Problem description: From the first line of the data below, repeat each line exactly until you reach the line with "padded (R138). -/"; include that line too.

Dataset content:

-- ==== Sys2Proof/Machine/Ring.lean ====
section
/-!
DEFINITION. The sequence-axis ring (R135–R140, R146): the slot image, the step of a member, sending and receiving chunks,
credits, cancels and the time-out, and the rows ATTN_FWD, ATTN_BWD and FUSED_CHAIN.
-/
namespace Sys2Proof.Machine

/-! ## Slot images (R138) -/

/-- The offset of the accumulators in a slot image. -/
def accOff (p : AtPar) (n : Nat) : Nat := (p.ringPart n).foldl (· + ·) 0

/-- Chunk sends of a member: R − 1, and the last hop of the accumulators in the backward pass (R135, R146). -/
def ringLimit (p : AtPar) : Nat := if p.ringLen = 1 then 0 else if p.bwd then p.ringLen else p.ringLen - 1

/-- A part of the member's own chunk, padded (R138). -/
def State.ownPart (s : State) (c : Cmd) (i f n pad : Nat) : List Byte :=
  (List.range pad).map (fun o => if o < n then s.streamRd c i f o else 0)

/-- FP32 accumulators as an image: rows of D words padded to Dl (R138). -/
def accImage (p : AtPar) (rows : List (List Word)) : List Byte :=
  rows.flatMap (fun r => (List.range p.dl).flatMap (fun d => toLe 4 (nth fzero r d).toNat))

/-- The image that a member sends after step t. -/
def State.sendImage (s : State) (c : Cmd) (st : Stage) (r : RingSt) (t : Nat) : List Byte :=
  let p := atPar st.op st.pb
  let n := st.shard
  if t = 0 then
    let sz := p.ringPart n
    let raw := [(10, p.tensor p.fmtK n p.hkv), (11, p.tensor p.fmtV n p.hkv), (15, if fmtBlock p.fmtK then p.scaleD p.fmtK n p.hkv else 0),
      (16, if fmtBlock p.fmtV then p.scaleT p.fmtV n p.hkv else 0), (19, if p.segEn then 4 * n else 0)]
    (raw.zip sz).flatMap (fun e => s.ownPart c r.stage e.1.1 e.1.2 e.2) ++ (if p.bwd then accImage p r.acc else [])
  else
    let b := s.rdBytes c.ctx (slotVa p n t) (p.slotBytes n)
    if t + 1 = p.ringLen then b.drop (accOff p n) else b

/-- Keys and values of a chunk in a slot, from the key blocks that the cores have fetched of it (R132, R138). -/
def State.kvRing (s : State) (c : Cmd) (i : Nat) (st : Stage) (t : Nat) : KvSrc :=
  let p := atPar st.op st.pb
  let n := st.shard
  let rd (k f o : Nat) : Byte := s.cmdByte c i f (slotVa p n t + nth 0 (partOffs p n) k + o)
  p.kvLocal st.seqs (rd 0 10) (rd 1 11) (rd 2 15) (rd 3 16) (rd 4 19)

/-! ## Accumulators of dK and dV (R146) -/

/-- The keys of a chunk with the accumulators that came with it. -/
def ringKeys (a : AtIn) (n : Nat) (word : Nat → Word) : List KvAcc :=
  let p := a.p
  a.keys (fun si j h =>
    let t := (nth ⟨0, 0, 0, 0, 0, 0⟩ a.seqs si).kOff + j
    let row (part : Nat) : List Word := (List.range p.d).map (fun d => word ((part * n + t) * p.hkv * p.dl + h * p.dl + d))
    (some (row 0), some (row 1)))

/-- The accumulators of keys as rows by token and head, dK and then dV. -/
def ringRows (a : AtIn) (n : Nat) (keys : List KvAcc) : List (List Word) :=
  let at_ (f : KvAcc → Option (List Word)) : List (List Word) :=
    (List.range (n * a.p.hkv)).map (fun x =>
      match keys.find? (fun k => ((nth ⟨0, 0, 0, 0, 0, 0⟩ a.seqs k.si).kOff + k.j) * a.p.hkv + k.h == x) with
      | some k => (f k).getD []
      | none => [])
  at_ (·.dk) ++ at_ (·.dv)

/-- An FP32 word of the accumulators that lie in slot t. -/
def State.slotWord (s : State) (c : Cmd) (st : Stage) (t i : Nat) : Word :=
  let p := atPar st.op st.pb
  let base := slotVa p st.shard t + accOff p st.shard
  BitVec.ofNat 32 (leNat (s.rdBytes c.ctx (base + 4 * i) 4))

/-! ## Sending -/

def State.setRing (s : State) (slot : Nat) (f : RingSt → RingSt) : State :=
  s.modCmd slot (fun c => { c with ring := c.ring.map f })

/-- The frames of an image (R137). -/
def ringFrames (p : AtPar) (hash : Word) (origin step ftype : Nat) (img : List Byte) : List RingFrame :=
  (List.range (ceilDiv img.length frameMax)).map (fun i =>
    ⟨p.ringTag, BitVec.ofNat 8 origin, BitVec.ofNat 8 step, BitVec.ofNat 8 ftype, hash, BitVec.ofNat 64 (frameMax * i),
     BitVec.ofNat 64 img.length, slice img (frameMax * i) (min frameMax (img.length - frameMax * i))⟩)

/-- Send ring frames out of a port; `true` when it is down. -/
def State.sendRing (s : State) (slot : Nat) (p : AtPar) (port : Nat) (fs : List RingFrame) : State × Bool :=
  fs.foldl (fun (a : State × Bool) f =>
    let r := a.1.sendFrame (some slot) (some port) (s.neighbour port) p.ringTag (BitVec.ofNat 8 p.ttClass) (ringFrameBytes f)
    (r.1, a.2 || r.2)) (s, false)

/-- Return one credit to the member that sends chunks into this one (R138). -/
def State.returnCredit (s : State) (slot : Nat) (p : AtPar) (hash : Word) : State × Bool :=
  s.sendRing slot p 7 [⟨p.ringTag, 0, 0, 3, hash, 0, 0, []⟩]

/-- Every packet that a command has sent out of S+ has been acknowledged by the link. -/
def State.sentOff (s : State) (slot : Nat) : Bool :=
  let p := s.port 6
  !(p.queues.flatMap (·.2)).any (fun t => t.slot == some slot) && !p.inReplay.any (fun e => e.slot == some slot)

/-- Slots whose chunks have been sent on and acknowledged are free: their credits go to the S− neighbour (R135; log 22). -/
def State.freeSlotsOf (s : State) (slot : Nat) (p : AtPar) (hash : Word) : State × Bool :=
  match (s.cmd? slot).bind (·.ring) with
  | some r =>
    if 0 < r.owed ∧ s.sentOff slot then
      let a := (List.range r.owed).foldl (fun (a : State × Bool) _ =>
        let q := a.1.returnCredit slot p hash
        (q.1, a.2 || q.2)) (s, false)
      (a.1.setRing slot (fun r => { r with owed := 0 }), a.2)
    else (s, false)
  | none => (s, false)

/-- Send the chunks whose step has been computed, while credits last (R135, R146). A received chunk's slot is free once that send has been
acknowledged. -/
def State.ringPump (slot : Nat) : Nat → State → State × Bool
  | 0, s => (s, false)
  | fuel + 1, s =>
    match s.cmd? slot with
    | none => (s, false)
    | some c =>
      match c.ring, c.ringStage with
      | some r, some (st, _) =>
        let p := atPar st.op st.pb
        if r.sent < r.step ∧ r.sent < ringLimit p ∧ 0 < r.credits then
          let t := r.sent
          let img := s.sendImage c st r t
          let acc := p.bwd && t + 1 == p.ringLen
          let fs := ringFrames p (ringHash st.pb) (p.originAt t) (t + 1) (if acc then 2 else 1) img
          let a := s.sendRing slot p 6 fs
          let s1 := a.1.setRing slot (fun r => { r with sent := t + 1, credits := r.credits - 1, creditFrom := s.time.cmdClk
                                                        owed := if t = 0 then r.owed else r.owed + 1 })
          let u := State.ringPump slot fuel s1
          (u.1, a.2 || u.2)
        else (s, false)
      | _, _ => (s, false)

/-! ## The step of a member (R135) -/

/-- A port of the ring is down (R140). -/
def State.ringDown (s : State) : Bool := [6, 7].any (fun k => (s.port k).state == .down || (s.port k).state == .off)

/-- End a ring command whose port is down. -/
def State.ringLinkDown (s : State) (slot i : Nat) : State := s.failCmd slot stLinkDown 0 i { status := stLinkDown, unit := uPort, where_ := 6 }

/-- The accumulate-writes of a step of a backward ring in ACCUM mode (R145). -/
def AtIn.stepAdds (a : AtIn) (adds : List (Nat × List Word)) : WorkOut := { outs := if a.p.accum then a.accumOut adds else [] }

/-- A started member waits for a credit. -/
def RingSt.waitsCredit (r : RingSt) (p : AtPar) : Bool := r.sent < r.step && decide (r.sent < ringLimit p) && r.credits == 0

Task output:
-- ==== Sys2Proof/Machine/Ring.lean ====
section
/-!
DEFINITION. The sequence-axis ring (R135–R140, R146): the slot image, the step of a member, sending and receiving chunks,
credits, cancels and the time-out, and the rows ATTN_FWD, ATTN_BWD and FUSED_CHAIN.
-/
namespace Sys2Proof.Machine

/-! ## Slot images (R138) -/

/-- The offset of the accumulators in a slot image. -/
def accOff (p : AtPar) (n : Nat) : Nat := (p.ringPart n).foldl (· + ·) 0

/-- Chunk sends of a member: R − 1, and the last hop of the accumulators in the backward pass (R135, R146). -/
def ringLimit (p : AtPar) : Nat := if p.ringLen = 1 then 0 else if p.bwd then p.ringLen else p.ringLen - 1

/-- A part of the member's own chunk, padded (R138). -/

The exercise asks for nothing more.